Acknowledging your audiences have been exposed to EDI translation mapper
technologies, I would suppose they may be unaware of markup technologies
.. so, yes, a new technology based on markup may appear quite foreign.
However, to work in the web world, those who are familiar with the concepts
and precepts of markup technologies do see the declarative nature of XSLT
as more like the declarative nature of HTML than the imperative nature of
JavaScript or other programming languages or their programming interfaces
such as the DOM.
>This is not a bad thing! Also I would expect solutions based on
>ebXML compliant technologies to more nearly match B2B
>information needs, than something like XSLT - which just
>because you add 'T' to the name, does not fundamentally
>alter that fact that the heritage is from markup stylesheet land
... but was split off as a separate non-stylesheet-specific
Recommendation. Remember that the XSL formatting vocabulary is, itself,
expressed using an XML vocabulary so all an XSLT stylesheet is for XSL
stylesheet technology is a method used for the transformation of instances
from one XML vocabulary (the user's) to another XML vocabulary (the XSL
FO's). When using other target vocabularies (say, an EDI's XML import
vocabulary), the transformation qualities of XSLT do not differ in their
effectiveness or appropriateness. Many people misconstrue this environment
based on only considering the one use of the XSL formatting vocabulary as a
target: which is stylesheet stuff.
Using the XSL formatting as a target is transforming one's own vocabulary
into the W3C vocabulary, and is no different from transforming one's own
vocabulary into any other arbitrary vocabulary. Indeed the document
element of an XSLT transformation specification can equally be
<xsl:transform> instead of <xsl:stylesheet> (identical semantics) to
support this notion of being an arbitrary transformation specification and
nothing to do with appearance.
>which is a whole different mindset to EDI, code and element,
>and business information interchanges.
I do not claim to know how different the mindset is required for these
aspects and how mapping technologies address the requirements of such
transformations, however, would not the XML casting of these concepts
change the nature of the transformation requirements to be those of
markup-related facilities and thus be independent of the subject domain of
the information so encoded? Regardless of whether we are talking EDI or
aircraft maintenance or automobile emissions or whatever?

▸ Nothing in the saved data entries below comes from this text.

/-- The functions of OPC 0x01 (format S). -/
def row01 (p : Pred) (xo : Option Word) (f : FS) : Row :=
  match f.fn with
  | 0 => .std .q (xo.isSome)
      (f.z != 0 || f.qb != 0 || f.qa != 0 || f.qd != 0 || f.sc != 0)
      (.add p f.sd f.sa f.sb)
  | 1 => .std .q (xo.isSome)
      (f.z != 0 || f.qb != 0 || f.qa != 0 || f.qd != 0 || f.sc != 0)
      (.sub p f.sd f.sa f.sb)
  | 2 => .std .q (xo.isSome)
      (f.z != 0 || f.qb != 0 || f.qa != 0 || f.qd != 0 || f.sc != 0)
      (.mul p f.sd f.sa f.sb)
  | 3 => .std .q (xo.isSome)
      (f.z != 0 || f.qb != 0 || f.qa != 0 || f.qd != 0 || f.sc != 0)
      (.mulh p f.sd f.sa f.sb)
  | 4 => .std .q (xo.isSome)
      (f.z != 0 || f.qb != 0 || f.qa != 0 || f.qd != 0 || f.sc != 0)
      (.mulhu p f.sd f.sa f.sb)
  | 5 => .std .q (xo.isSome)
      (f.z != 0 || f.qb != 0 || f.qa != 0 || f.qd != 0 || f.sc != 0)
      (.div p f.sd f.sa f.sb)
  | 6 => .std .q (xo.isSome)
      (f.z != 0 || f.qb != 0 || f.qa != 0 || f.qd != 0 || f.sc != 0)
      (.divu p f.sd f.sa f.sb)
  | 7 => .std .q (xo.isSome)
      (f.z != 0 || f.qb != 0 || f.qa != 0 || f.qd != 0 || f.sc != 0)
      (.rem p f.sd f.sa f.sb)
  | 8 => .std .q (xo.isSome)
      (f.z != 0 || f.qb != 0 || f.qa != 0 || f.qd != 0 || f.sc != 0)
      (.remu p f.sd f.sa f.sb)
  | 9 => .std .q (xo.isSome)
      (f.z != 0 || f.qb != 0 || f.qa != 0 || f.qd != 0 || f.sc != 0)
      (.andS p f.sd f.sa f.sb)
  | 10 => .std .q (xo.isSome)
      (f.z != 0 || f.qb != 0 || f.qa != 0 || f.qd != 0 || f.sc != 0)
      (.orS p f.sd f.sa f.sb)
  | 11 => .std .q (xo.isSome)
      (f.z != 0 || f.qb != 0 || f.qa != 0 || f.qd != 0 || f.sc != 0)
      (.xorS p f.sd f.sa f.sb)
  | 12 => .std .q (xo.isSome)
      (f.z != 0 || f.qb != 0 || f.qa != 0 || f.qd != 0 || f.sc != 0)
      (.shl p f.sd f.sa f.sb)
  | 13 => .std .q (xo.isSome)
      (f.z != 0 || f.qb != 0 || f.qa != 0 || f.qd != 0 || f.sc != 0)
      (.shr p f.sd f.sa f.sb)
  | 14 => .std .q (xo.isSome)
      (f.z != 0 || f.qb != 0 || f.qa != 0 || f.qd != 0 || f.sc != 0)
      (.sra p f.sd f.sa f.sb)
  | 15 => .std .q (xo.isSome)
      (f.z != 0 || f.qb != 0 || f.qa != 0 || f.qd != 0 || f.sc != 0)
      (.rol p f.sd f.sa f.sb)
  | 16 => .std .q (xo.isSome)
      (f.z != 0 || f.qb != 0 || f.qa != 0 || f.qd != 0 || f.sc != 0 || f.sb != 0)
      (.clz p f.sd f.sa)
  | 17 => .std .q (xo.isSome)
      (f.z != 0 || f.qb != 0 || f.qa != 0 || f.qd != 0 || f.sc != 0 || f.sb != 0)
      (.ctz p f.sd f.sa)
  | 18 => .std .q (xo.isSome)
      (f.z != 0 || f.qb != 0 || f.qa != 0 || f.qd != 0 || f.sc != 0 || f.sb != 0)
      (.popc p f.sd f.sa)
  | 19 => .std .q (xo.isSome)
      (f.z != 0 || f.qb != 0 || f.qa != 0 || f.qd != 0 || f.sc != 0)
      (.minS p f.sd f.sa f.sb)
  | 20 => .std .q (xo.isSome)
      (f.z != 0 || f.qb != 0 || f.qa != 0 || f.qd != 0 || f.sc != 0)
      (.maxS p f.sd f.sa f.sb)
  | 21 => .std .q (xo.isSome)
      (f.z != 0 || f.qb != 0 || f.qa != 0 || f.qd != 0 || f.sc != 0)
      (.minu p f.sd f.sa f.sb)
  | 22 => .std .q (xo.isSome)
      (f.z != 0 || f.qb != 0 || f.qa != 0 || f.qd != 0 || f.sc != 0)
      (.maxu p f.sd f.sa f.sb)
  | 23 => .std .q (xo.isSome)
      (f.z != 0 || f.qb != 0 || f.qa != 0 || f.qd != 0)
      (.sel p f.sd f.sa f.sb f.sc)
  | 24 => .std .q (xo.isSome)
      (f.z != 0 || f.qb != 0 || f.qa != 0 || f.qd != 0 || f.sc != 0)
      (.exts p f.sd f.sa f.sb)
  | 25 => .std .q (xo.isSome)
      (f.z != 0 || f.qb != 0 || f.qa != 0 || f.qd != 0 || f.sc != 0)
      (.extz p f.sd f.sa f.sb)
  | 26 => .std .q (xo.isSome)
      (f.z != 0 || f.qb != 0 || f.qa != 0 || f.qd != 0)
      (.ins p f.sd f.sa f.sb f.sc)
  | _ => Row.unassigned .q

/-- The functions of OPC 0x02 (format SI). -/
def row02 (p : Pred) (xo : Option Word) (f : FSI) : Row :=
  match f.fn with
  | 0 => .std .q (false)
      ((xo.isSome && f.imm != 0) || f.qd != 0)
      (.addi p f.sd f.sa (Imm.of 32 xo f.imm))
  | 1 => .std .q (false)
      ((xo.isSome && f.imm != 0) || f.qd != 0)
      (.muli p f.sd f.sa (Imm.of 32 xo f.imm))
  | 2 => .std .q (false)
      ((xo.isSome && f.imm != 0) || f.qd != 0)
      (.andi p f.sd f.sa (Imm.of 32 xo f.imm))
  | 3 => .std .q (false)
      ((xo.isSome && f.imm != 0) || f.qd != 0)
      (.ori p f.sd f.sa (Imm.of 32 xo f.imm))
  | 4 => .std .q (false)
      ((xo.isSome && f.imm != 0) || f.qd != 0)
      (.xori p f.sd f.sa (Imm.of 32 xo f.imm))
  | 5 => .mk .q (false)
      ((xo.isSome && f.imm != 0) || f.qd != 0)
      ((!(Imm.of 32 xo f.imm).isShift))
      (.shli p f.sd f.sa (Imm.of 32 xo f.imm))
  | 6 => .mk .q (false)
      ((xo.isSome && f.imm != 0) || f.qd != 0)
      ((!(Imm.of 32 xo f.imm).isShift))
      (.shri p f.sd f.sa (Imm.of 32 xo f.imm))
  | 7 => .mk .q (false)
      ((xo.isSome && f.imm != 0) || f.qd != 0)
      ((!(Imm.of 32 xo f.imm).isShift))
      (.srai p f.sd f.sa (Imm.of 32 xo f.imm))
  | 8 => .std .q (false)
      ((xo.isSome && f.imm != 0) || f.qd != 0 || f.sa != 0)
      (.movi p f.sd (Imm.of 32 xo f.imm))
  | _ => Row.unassigned .q
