-- ==== Sys2Proof/Machine/Access.lean ====
section
/-! DEFINITION. Caches, translation, handles and the accesses of a task, with the checks of R134. -/

namespace Sys2Proof.Machine

/-- Through what an access goes: the hive whose cache it uses, the ASID and level-0 table of the partition, its virtual
function, and the task that makes it. -/
structure Ctx where
  hive : Nat
  asid : Nat
  root : Nat
  vf : Nat
  task : Nat
deriving DecidableEq, Repr

/-- The context of a task. -/
def Task.ctx (t : Task) (p : Partition) : Ctx := ⟨t.hive, p.asid.toNat, p.ptroot.toNat * 4096, p.vf, t.id⟩

/-- The context in which a hive's cache writes a line of an ASID back: that of the partition that owns the hive. -/
def State.ownerCtx (s : State) (hive asid : Nat) : Ctx :=
  match s.parts.find? fun p => decide (p.firstHive ≤ hive) && decide (hive < p.firstHive + p.nHives) with
  | some p => ⟨hive, asid, p.ptroot.toNat * 4096, p.vf, 0⟩
  | none => ⟨hive, asid, 0, 0, 0⟩

/-- The HBM stack of a physical address has failed: requests to it complete as R416 states (R422, R432). -/
def State.hbmFailed (s : State) (pa : Nat) : Bool := decide (pa < Config.hbmEnd) && s.failed.getLsbD (17 + fld pa 15 3)

/-- A table entry as a walk reads it (R149); from a failed stack, all ones. -/
def State.tableEntry (s : State) (a : Nat) : Nat := if s.hbmFailed a then 2 ^ 64 - 1 else leNat (memReadN s.mem a 8)

/-- Translates an address through the TLB, else by a walk that fills it (R149) (DEDUCED, log 57) (DEDUCED, log 70). -/
def State.translate (s : State) (c : Ctx) (va : Nat) (sp : Option Space) : Except XErr (TlbEntry × State) :=
  match s.tlb.find? (·.hit c.asid va) with
  | some e =>
    if sp.isSome ∧ sp ≠ regionOf (e.frame + (va - e.page)) then .error .denied else .ok (e, s)
  | none =>
    match walk s.tableEntry c.root va sp with
    | .error x => .error x
    | .ok e => let e := { e with asid := c.asid }; .ok (e, { s with tlb := e :: s.tlb })

/-- Physical address of an address that an entry serves. -/
def TlbEntry.phys (e : TlbEntry) (va : Nat) : Nat := e.frame + (va - e.page)

/-- Whether a line holds an address for an ASID (R146). -/
def Line.serves (l : Line) (asid va : Nat) : Bool :=
  match l.key with
  | .virt g a n => (g || a == asid) && n == va / 128
  | .honey _ => false

/-- The 128 bytes of memory from an address aligned to them. -/
def State.lineAt (s : State) (pa : Nat) : List Byte := if s.hbmFailed pa then List.replicate 128 0xFF else memReadN s.mem pa 128

/-- Writes a memory byte at a physical address; the word it is in is then correctable again. -/
def State.physWrite (s : State) (pa : Nat) (b : Byte) : State :=
  if s.hbmFailed pa then s else
  { s with mem := memWrite s.mem pa b, badMem := s.badMem.filter (· != pa) }

/-- The bytes of a line that a mask marks, with their offsets. -/
def Line.dirtyBytes (l : Line) : List (Nat × Byte) := (l.bytes.zipIdx.filter fun p => bitOf l.dirty p.2).map fun p => (p.2, p.1)

/-- A line's dirty bytes go to the frame that it was filled from. -/
def State.lineToFrame (s : State) (l : Line) : State := l.dirtyBytes.foldl (fun s p => s.physWrite (l.frame + p.1) p.2) s

/-- The number of a line: its address, or its honey-store address, over 128. -/
def LineKey.number : LineKey → Nat
  | .virt _ _ n => n
  | .honey n => n

/-- The base die that homes the line of a number, for HBM (R147): bits [17:15] of its address. -/
def dieOfLine (n : Nat) : Nat := fld n 8 3

/-- A choice among `n`, free (DESIGN CHOICE, log 5). -/
def State.pick (s : State) (n : Nat) : Nat := (Config.freeWord s.fresh).toNat % n

/-- The victim of a fill into a die cache that is full: none while it has room (R16) (DESIGN CHOICE, log 5). -/
def State.dieVictim (s : State) (n : Nat) : Option Line :=
  let here := s.dieLines.filter fun l => dieOfLine l.key.number == dieOfLine n
  if here.length < Config.dieCacheLines then none else here[s.pick here.length]?

/-- A line enters its home die cache; where that is full, a victim's dirty bytes go to memory and it leaves (R16). -/
def State.putDieLine (s : State) (l : Line) : State :=
  match s.dieVictim l.key.number with
  | none => { s with dieLines := l :: s.dieLines }
  | some v =>
    let s := { s with fresh := s.fresh + 1 }.lineToFrame v
    { s with dieLines := l :: s.dieLines.filter (·.key ≠ v.key) }

/-- The home die cache's line of an address, filled from memory when it is missing (R145, R147). -/
def State.dieLine (s : State) (c : Ctx) (va : Nat) : Except XErr (Line × State) :=
  match s.dieLines.find? (·.serves c.asid va) with
  | some l => .ok (l, s)
  | none =>
    match s.translate c va (some .hbm) with
    | .error x => .error x
    | .ok (e, s) =>
      let f := e.phys va / 128 * 128
      let l : Line := { key := .virt e.glob c.asid (va / 128), bytes := s.lineAt f, dirty := 0, leaf := e.leaf,
                        frame := f, writers := [] }
      .ok (l, s.putDieLine l)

Throughout this I am considering only XML-to-XML transformation, or as I
mentioned in my previous note (and supported by Kurt's note),
XML-to-some-other-format as a front-end to an application. I have assumed
the granularity of the markup used to capture the "EDI, code and element
and business information" is sufficiently detailed to reduce the mapping
requirements to merely markup manipulation and synthesis ... if the
information encoded is richer than the markup used to capture the encoding,
then XSLT could be very difficult to use and one falls back on more
difficult imperative techniques (which would have been required anyway if
the markup were not sufficiently rich). When the document models are
designed to capture the information required for successful EDI
interchange, I would hope translation and mapping requirements would be
considered in deciding the analysis and modeling granularity of the
information.
I'm enjoying this debate and hope it is seen as constructive.
................. Ken
--
G. Ken Holman mailto:[EMAIL PROTECTED]
Crane Softwrights Ltd. http://www.CraneSoftwrights.com/e/
Box 266, Kars, Ontario CANADA K0A-2E0 +1(613)489-0999 (Fax:-0995)
Web site: XSL/XML/DSSSL/SGML services, training, libraries, products.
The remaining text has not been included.